Source data

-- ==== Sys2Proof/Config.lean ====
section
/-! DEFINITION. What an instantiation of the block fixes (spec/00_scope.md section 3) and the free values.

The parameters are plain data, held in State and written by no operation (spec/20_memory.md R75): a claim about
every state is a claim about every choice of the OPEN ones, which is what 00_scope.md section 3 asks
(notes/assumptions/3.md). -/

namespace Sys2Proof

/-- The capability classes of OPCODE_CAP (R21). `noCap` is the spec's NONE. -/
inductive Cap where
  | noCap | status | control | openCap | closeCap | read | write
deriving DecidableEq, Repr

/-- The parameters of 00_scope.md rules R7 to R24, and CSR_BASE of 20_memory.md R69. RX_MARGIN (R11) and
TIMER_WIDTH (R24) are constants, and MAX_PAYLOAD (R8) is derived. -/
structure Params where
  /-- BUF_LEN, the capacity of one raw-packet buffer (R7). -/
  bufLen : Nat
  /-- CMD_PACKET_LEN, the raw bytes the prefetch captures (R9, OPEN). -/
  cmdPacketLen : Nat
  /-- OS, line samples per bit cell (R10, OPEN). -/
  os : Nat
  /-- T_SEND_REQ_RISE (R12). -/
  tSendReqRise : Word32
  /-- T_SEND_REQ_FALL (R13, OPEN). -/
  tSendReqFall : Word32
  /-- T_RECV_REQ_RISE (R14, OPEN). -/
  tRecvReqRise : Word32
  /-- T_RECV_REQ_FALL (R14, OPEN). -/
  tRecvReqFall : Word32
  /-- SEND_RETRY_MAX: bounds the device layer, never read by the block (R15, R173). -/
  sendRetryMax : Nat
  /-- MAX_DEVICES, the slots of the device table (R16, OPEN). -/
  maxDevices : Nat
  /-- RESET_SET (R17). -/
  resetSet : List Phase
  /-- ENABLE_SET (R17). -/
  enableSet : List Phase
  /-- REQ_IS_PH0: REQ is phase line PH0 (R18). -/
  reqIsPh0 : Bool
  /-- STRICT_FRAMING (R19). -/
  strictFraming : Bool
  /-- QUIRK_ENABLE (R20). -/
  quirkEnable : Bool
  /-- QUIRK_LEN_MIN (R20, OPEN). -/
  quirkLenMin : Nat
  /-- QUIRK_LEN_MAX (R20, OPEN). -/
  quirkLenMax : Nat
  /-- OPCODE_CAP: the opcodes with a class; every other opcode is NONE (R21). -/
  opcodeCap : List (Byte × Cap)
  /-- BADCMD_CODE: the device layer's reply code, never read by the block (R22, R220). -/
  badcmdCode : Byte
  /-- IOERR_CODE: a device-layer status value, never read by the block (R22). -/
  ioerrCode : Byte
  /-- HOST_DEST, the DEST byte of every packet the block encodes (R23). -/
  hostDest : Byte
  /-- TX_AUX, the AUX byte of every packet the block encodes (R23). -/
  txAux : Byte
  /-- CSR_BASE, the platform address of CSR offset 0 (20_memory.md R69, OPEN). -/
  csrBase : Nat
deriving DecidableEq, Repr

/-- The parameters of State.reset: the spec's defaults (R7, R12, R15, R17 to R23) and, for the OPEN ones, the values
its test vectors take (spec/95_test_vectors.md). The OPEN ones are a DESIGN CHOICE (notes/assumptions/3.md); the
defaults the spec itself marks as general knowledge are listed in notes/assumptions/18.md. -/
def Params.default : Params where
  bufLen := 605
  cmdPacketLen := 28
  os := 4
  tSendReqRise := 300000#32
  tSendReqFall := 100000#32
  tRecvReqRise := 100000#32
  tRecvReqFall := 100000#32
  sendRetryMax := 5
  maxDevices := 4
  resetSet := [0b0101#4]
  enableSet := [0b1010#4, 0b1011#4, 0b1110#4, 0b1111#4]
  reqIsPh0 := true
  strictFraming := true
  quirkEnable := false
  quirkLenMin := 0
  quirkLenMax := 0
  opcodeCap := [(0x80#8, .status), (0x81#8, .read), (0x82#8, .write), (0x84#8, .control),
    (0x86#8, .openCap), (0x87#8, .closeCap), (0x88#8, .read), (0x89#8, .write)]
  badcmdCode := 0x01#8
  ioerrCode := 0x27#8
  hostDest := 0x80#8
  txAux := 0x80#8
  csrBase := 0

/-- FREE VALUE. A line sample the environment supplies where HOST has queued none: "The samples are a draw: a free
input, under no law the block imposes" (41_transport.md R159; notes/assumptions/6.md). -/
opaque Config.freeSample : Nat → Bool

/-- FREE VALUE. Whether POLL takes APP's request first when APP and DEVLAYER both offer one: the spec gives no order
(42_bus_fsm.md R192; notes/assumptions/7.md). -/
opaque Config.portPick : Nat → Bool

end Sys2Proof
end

* WHAT THE TASK ASKS: Read the lines above. Gather those in which the string "tRecvReqFall" is found.

* WRITTEN RESPONSE:
  tRecvReqFall : Word32
  tRecvReqFall := 100000#32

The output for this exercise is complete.